If a codebase does not import `anthropic`, `openai`, `langchain_anthropic`,
or `langchain_openai` directly, `llmdoctor` will produce no findings.
This is by design; the tool's matching is intentionally conservative.

---

## Roadmap

| Version  | Status       | Scope                                                                   |
|----------|--------------|-------------------------------------------------------------------------|
| 0.1.0    | Released     | Direct-SDK checks: TS001, TS003, TS010, TS011, TS020.                   |
| 0.2.0    | Released     | LangChain adapter: TS101, TS102, TS103, TS104.                          |
| 0.3.0    | Planned      | LlamaIndex adapter for `Anthropic`, `OpenAI`, and `ReActAgent`.         |
| 0.4.0    | Planned      | TS030 (retry without budget); TS040 (tool-definition repetition).       |
| 0.5.0    | Planned      | Optional runtime sidecar reading `cache_read_input_tokens` from live API responses. |
| 1.0.0    | Planned      | TypeScript and Node.js support across all check classes.                |

---

## Frequently asked questions

**Does the tool execute analyzed code?**
No.
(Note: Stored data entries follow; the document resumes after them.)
/-- CREATE and RESTART of a record that is not in order, and RELEASE_RANGE, MOVE_RANGE and MARK_RO that name no range, end INVALID and change no
memory and no channel. While a change is in progress CREATE and DESTROY, and for a FAILED hood SEAL and RESHAPE, change nothing but the reject
count. CREATE of a hood that does not exist is INVALID, and while the PF may not master the bus a command waits with the record address that stood
when it was written. (R160, R161, R162, R374.) -/
def Obligations.BlockCommandsRefused : Prop :=
  ∀ (s : State) (h i : Nat), h < 16 → i < 256 →
    (BlockOpen s h → s.recordBlock h (s.reg rHOOD_BLK_ADDR 0) = none → Completes (.create h) s (fun t => BlockStatus s t h 1 3 ∧ t.mem = s.mem ∧ t.chans = s.chans) ∧
      Completes (.restart h) s (fun t => BlockStatus s t h 8 3 ∧ t.mem = s.mem ∧ t.chans = s.chans)) ∧
    (BlockOpen s h → s.namedRange h i (s.reg rHOOD_BLK_ADDR 0) = none → Completes (.releaseRange h i) s (fun t => BlockStatus s t h 4 3 ∧ t.mem = s.mem ∧ t.chans = s.chans) ∧
      Completes (.moveRange h i) s (fun t => BlockStatus s t h 5 3 ∧ t.mem = s.mem ∧ t.chans = s.chans) ∧
      Completes (.markRo h i) s (fun t => BlockStatus s t h 6 3 ∧ t.mem = s.mem ∧ t.chans = s.chans)) ∧
    (Ready s → (s.hood h).change.phase ≠ .stable →
      Completes (.create h) s (fun t => t.reg rHOOD_REJECT_COUNT h = satAdd 32 (s.reg rHOOD_REJECT_COUNT h) 1 ∧
        OnlyRegisters [(rHOOD_REJECT_COUNT, h)] s t) ∧
      Completes (.destroy h) s (fun t => t.reg rHOOD_REJECT_COUNT h = satAdd 32 (s.reg rHOOD_REJECT_COUNT h) 1 ∧
        OnlyRegisters [(rHOOD_REJECT_COUNT, h)] s t)) ∧
    (Ready s → (s.hood h).failed = true → s.nap.classB = false →
      Completes (.seal h) s (fun t => t.reg rHOOD_REJECT_COUNT h = satAdd 32 (s.reg rHOOD_REJECT_COUNT h) 1 ∧
        OnlyRegisters [(rHOOD_REJECT_COUNT, h)] s t) ∧
      Completes (.reshape h) s (fun t => t.reg rHOOD_REJECT_COUNT h = satAdd 32 (s.reg rHOOD_REJECT_COUNT h) 1 ∧
        OnlyRegisters [(rHOOD_REJECT_COUNT, h)] s t)) ∧
    (Ready s → (s.hood h).change.phase = .stable → (∀ e, e ∈ s.front.heldBlk → e.2.1 ≠ h) → (s.hood h).failed = false → s.nap.classB = false →
      (s.hoodExists h = false → Completes (.create h) s (fun t => BlockStatus s t h 1 3 ∧ t.mem = s.mem ∧ t.chans = s.chans)) ∧
      (s.hoodExists h = true → (s.fn 0).bme = false → Completes (.create h) s (fun t =>
        t.front.heldBlk = s.front.heldBlk ++ [(1, h, 0, s.reg rHOOD_BLK_ADDR 0)] ∧ t.reg rHOOD_BLK_STATUS h = 1 + 1 * 16 ∧ t.hoods = s.hoods)))

/-- RELEASE_RANGE takes the named range out of the block, MARK_RO makes it read-only, MOVE_RANGE binds a target of the same length and marks the
range as moving to it, and ADD_RANGE appends the checked range where it was bound; each advances the epoch and leaves the change draining, memory as
it was. ADD_RANGE of a range that does not check is INVALID. (R169, R179, R180, R181, R191.) -/
def Obligations.RangeCommandsCommitAndDrain : Prop :=
  ∀ (s u : State) (h i base a : Nat) (r : Range), BlockOpen s h → i < 256 → (s.hood h).created = true → a = s.reg rHOOD_BLK_ADDR 0 →
    (s.namedRange h i a = some r →
      Completes (.releaseRange h i) s (fun t =>
        BlockStatus s t h 4 1 ∧ (t.hood h).block.ranges = (s.hood h).block.ranges.filter (fun q => q.hbase != r.hbase) ∧
        (t.hood h).change.phase = .draining ∧ t.reg rHOOD_EPOCH h = nextEpoch (s.reg rHOOD_EPOCH h) ∧ t.mem = s.mem ∧ t.chans = s.chans) ∧
      Completes (.markRo h i) s (fun t =>
        BlockStatus s t h 6 1 ∧ (t.hood h).block = (s.hood h).block.setRange r.hbase (fun q => { q with ro := true }) ∧
        (t.hood h).change.phase = .draining ∧ t.reg rHOOD_EPOCH h = nextEpoch (s.reg rHOOD_EPOCH h) ∧
        (s.coh.txns = [] → s.coh.waiting = [] → t.chans = s.chans))) ∧
    (s.namedRange h i a = some r → entryOk (s.recEntry a i) = true → entryInRange (s.recEntry a i) (membersOf (s.hood h).block.channels).length = true →
      r.state = 0 → r.borrowed = false → s.sharers h (s.hood h).block r = [] →
      fldB (s.recEntry a i) 0x30 0 = false → fld (s.recEntry a i) 0x28 0 64 = allOnes → (membersOf (s.hood h).block.channels).length ≠ 0 →
      r.len % ((membersOf (s.hood h).block.channels).length * 65536) = 0 →
      s.bindLocal h (s.hood h).block { r with cbase := allOnes } = some (base, u) →
      Completes (.moveRange h i) s (fun t =>
        BlockStatus s t h 5 1 ∧ (t.hood h).change.phase = .draining ∧ t.reg rHOOD_EPOCH h = nextEpoch (s.reg rHOOD_EPOCH h) ∧
        (s.coh.txns = [] → s.coh.waiting = [] → t.chans = u.chans) ∧ ∃ x, x.cbase = base ∧ x.borrowed = false ∧
          (t.hood h).block = (s.hood h).block.setRange r.hbase (fun q => { q with state := 2, moved := 0, target := some x }))) ∧
    (headOk (s.recHead a) h false = true → entryOk (s.recEntry a i) = true → s.checkRange h (s.hood h).block (entryRange (s.recEntry a i)) = some r →
      r.borrowed = false → r.shared = false → s.bindLocal h (s.hood h).block r = some (base, u) →
      Completes (.addRange h i) s (fun t =>
        BlockStatus s t h 3 1 ∧ (t.hood h).block = { (s.hood h).block with ranges := (s.hood h).block.ranges ++ [{ r with cbase := base }] } ∧
        (t.hood h).change.phase = .draining ∧ t.reg rHOOD_EPOCH h = nextEpoch (s.reg rHOOD_EPOCH h) ∧ t.chans = u.chans ∧ t.mem = s.mem)) ∧
    (headOk (s.recHead a) h false = true → s.checkRange h (s.hood h).block (entryRange (s.recEntry a i)) = none →
      Completes (.addRange h i) s (fun t => BlockStatus s t h 3 3 ∧ t.mem = s.mem ∧ t.chans = s.chans))

/-- With no work in the package: RESHAPE of a created hood with an accepted map leaves the block and epoch and stages the change with the sites that
leave; the commit of a staged RESHAPE puts the new block in force, advances the epoch, gives the hood the sites that join, keeps the leaving ones
for the drain, and writes no memory. (R170, R174, R175.) -/
def Obligations.ReshapeStagesAndCommits : Prop :=
  ∀ (s : State) (h a : Nat) (hd : List Byte) (tm : List Nat) (b : Block), s.works = [] → a = s.reg rHOOD_BLK_ADDR 0 → hd = s.recHead a →
    (BlockOpen s h → (s.hood h).created = true → tmapOf hd (s.recTmap a hd) = some tm → headOk hd h false = true →
      s.tmapOk h true tm = true → BitVec.ofNat 40 (fld hd 0x10 0 40) = (s.hood h).block.links → Completes (.reshape h) s (fun t =>
        BlockStatus s t h 2 1 ∧ (t.hood h).block = (s.hood h).block ∧ t.reg rHOOD_EPOCH h = s.reg rHOOD_EPOCH h ∧
        (t.hood h).change.phase = .staged ∧ (t.hood h).change.cmd = 2 ∧ (t.hood h).change.new = some { (s.hood h).block with tmap := tm } ∧
        (t.hood h).change.leaving = (s.hood h).block.tmap.filter (fun i => !tm.contains i) ∧ (t.hood h).change.saves = [] ∧ t.mem = s.mem ∧ t.tiles = s.tiles)) ∧
    (Powered s → h < 16 → (s.hood h).change.phase = .staged → (s.hood h).change.cmd = 2 → (s.hood h).change.new = some b →
      (∀ i, i ∈ b.tmap → i ∉ (s.hood h).block.tmap → (s.site i).owner = none) → s.modeOf h ≠ 2 →
      (s.hood h).block.links &&& ~~~b.links = 0 → Completes (.blockCommit h) s (fun t =>
        (t.hood h).block = b ∧ (t.hood h).change.phase = .draining ∧ (t.hood h).change.leaving = (s.hood h).change.leaving ∧
        t.reg rHOOD_EPOCH h = nextEpoch (s.reg rHOOD_EPOCH h) ∧
        (∀ i, i ∈ b.tmap → i ∉ (s.hood h).block.tmap → (t.site i).owner = some h) ∧ t.mem = s.mem))

/-- A drain that ends with nothing left to drain completes RESHAPE (whose leaving sites lose their owner), ADD_RANGE and MARK_RO, completes
RELEASE_RANGE and a move's second drain (what backed the range is freed: its extents leave the channels and go to the pouncers), starts the copy of
a move, and of a move that is to end on its source commits E + 2 on the source. A drain with anything left, or none at all, changes nothing. The end
of the copy has copied the range and redirects it to its target under E + 2, which drains again. The end of an erase leaves every byte and mark of
its extent as never written, every other byte as before, and reports the stack; with nothing under erase it changes nothing. (R103, R104, R171,
R175, R180, R181, R182, R183.) -/
def Obligations.ChangesDrainCopyAndErase : Prop :=
  (∀ (s : State) (h : Nat), Powered s → h < 16 →
    ((s.hood h).change.phase = .draining → s.drainCount h = 0 → s.hoodExists h = true →
      ((s.hood h).change.cmd = 2 → Completes (.drainComplete h) s (ThenServes s h (fun u =>
        BlockStatus s u h 2 2 ∧ (∀ i, i ∈ (s.hood h).change.leaving → (u.site i).owner = none) ∧ (u.hood h).block = (s.hood h).block ∧ u.mem = s.mem ∧
          u.chans = s.chans))) ∧
      ((s.hood h).change.cmd = 3 ∨ (s.hood h).change.cmd = 6 → Completes (.drainComplete h) s (ThenServes s h (fun u =>
        BlockStatus s u h (s.hood h).change.cmd 2 ∧ (u.hood h).block = (s.hood h).block ∧ u.mem = s.mem ∧ u.chans = s.chans))) ∧
      (∀ r, (s.hood h).change.cmd = 4 → (s.hood h).change.range = some r → Completes (.drainComplete h) s (ThenServes s h (fun u =>
        BlockStatus s u h 4 2 ∧ (u.hood h).block = (s.hood h).block ∧ FreedAtEnd s h r u))) ∧
      (∀ r, (s.hood h).change.cmd = 5 → (s.hood h).change.second = true → (s.hood h).change.range = some r →
        Completes (.drainComplete h) s (ThenServes s h (fun u =>
          BlockStatus s u h 5 (if (s.hood h).change.aborted then 6 else 2) ∧ (u.hood h).block = (s.hood h).block ∧ FreedAtEnd s h r u))) ∧
      ((s.hood h).change.cmd = 5 → (s.hood h).change.second = false → (s.hood h).change.aborted = false →
        Completes (.drainComplete h) s (ThenServes s h (fun u =>
          (u.hood h).change = { (s.hood h).change with phase := .copying } ∧ (u.hood h).block = (s.hood h).block ∧
            u.reg rHOOD_EPOCH h = s.reg rHOOD_EPOCH h ∧ u.mem = s.mem ∧ u.chans = s.chans))) ∧
      (∀ r, (s.hood h).change.cmd = 5 → (s.hood h).change.second = false → (s.hood h).change.aborted = true → (s.hood h).change.range = some r →
        Completes (.drainComplete h) s (ThenServes s h (fun u =>
          (u.hood h).change.phase = .draining ∧ (u.hood h).change.second = true ∧ u.reg rHOOD_EPOCH h = nextEpoch (s.reg rHOOD_EPOCH h) ∧
            (u.hood h).block = (s.hood h).block.setRange r.hbase (fun q => { q with state := 0, target := none }) ∧ u.mem = s.mem ∧ u.chans = s.chans)))) ∧
    ((s.hood h).change.phase ≠ .draining ∨ 0 < s.drainCount h → Completes (.drainComplete h) s (fun t => OnlyPort s t))) ∧
  (∀ (s : State) (h : Nat) (r : Range) (x : Target), Powered s → h < 16 →
    ((s.hood h).change.phase = .copying → (s.hood h).change.range = some r →
      ((s.hood h).block.ranges.find? (fun q => q.hbase == r.hbase)).bind (fun q => q.target) = some x → Completes (.moveCopyComplete h) s (fun t =>
        (t.hood h).change.phase = .draining ∧ (t.hood h).change.second = true ∧ t.reg rHOOD_EPOCH h = nextEpoch (s.reg rHOOD_EPOCH h) ∧
        t.mem = (s.copyRange h (s.hood h).block r x).mem ∧ t.farMem = (s.copyRange h (s.hood h).block r x).farMem ∧
        ∀ q, q ∈ (t.hood h).block.ranges → q.hbase = r.hbase → q.cbase = x.cbase ∧ q.borrowed = x.borrowed ∧ q.lender = x.lender ∧
          q.leaseId = x.leaseId ∧ q.state = 0 ∧ q.moved = q.len ∧ q.target = none)) ∧
    ((s.hood h).change.phase ≠ .copying → Completes (.moveCopyComplete h) s (fun t => OnlyPort s t))) ∧
  (∀ (s : State) (st : Nat) (e : Erase) (rest : List Erase), Powered s → st < 8 →
    ((s.stack st).erases = e :: rest → Completes (.eraseComplete st) s (fun t =>
      (∀ a, gaOf e.chan e.base ≤ a → a < gaOf e.chan e.base + e.len → t.mem.find a = none) ∧
      (∀ l, gaOf e.chan e.base ≤ 64 * l → 64 * l < gaOf e.chan e.base + e.len → t.poison.find l = none) ∧
      (∀ a, (∀ y, y ∈ e :: rest → a < gaOf y.chan y.base ∨ gaOf y.chan y.base + y.len ≤ a) → t.mem.find a = s.mem.find a) ∧
      (t.stack st).erases = (e :: rest).filter (fun y => !(y.base == e.base && y.len == e.len)) ∧
      t.reg rBIR_CAUSE 0 % 2 = 1 ∧ (t.reg rBIR_ERASE_MAP 0).testBit st = true ∧ t.hoods = s.hoods ∧ t.chans = s.chans)) ∧
    ((s.stack st).erases = [] → Completes (.eraseComplete st) s (fun t => OnlyPort s t)))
The tool uses `ast.parse` exclusively. Analyzed code is never
imported, executed, or compiled.

**Does the tool make network requests?**
No. The package contains no network-related imports. No telemetry,
usage reporting, or version-check beacon is implemented.

**How are mocked clients in test code handled?**
Mock-client patterns are exercised in the test suite as fixtures that
must not produce false positives. If a false positive does occur,
suppress the finding with a `# llmdoctor: ignore <CODE>` comment and
report the case to the maintainer (see Contact below).

**Is LiteLLM, OpenRouter, or a custom wrapper supported?**
Not in the current release. Adapter modules for additional frameworks
are planned. The maintainer welcomes specific patterns observed in
production code.

---

## Contact

The issue tracker is private during the 0.x release series. To report a
bug, suggest a check, or share a real-world cost-leak pattern, contact
the maintainer at:

**issues.llmdoctor@gmail.com**

The maintainer aims to respond to actionable bug reports within a few
business days.

---

## License

MIT. The full license text is bundled with the installed package at
`llmdoctor-<version>.dist-info/licenses/LICENSE`.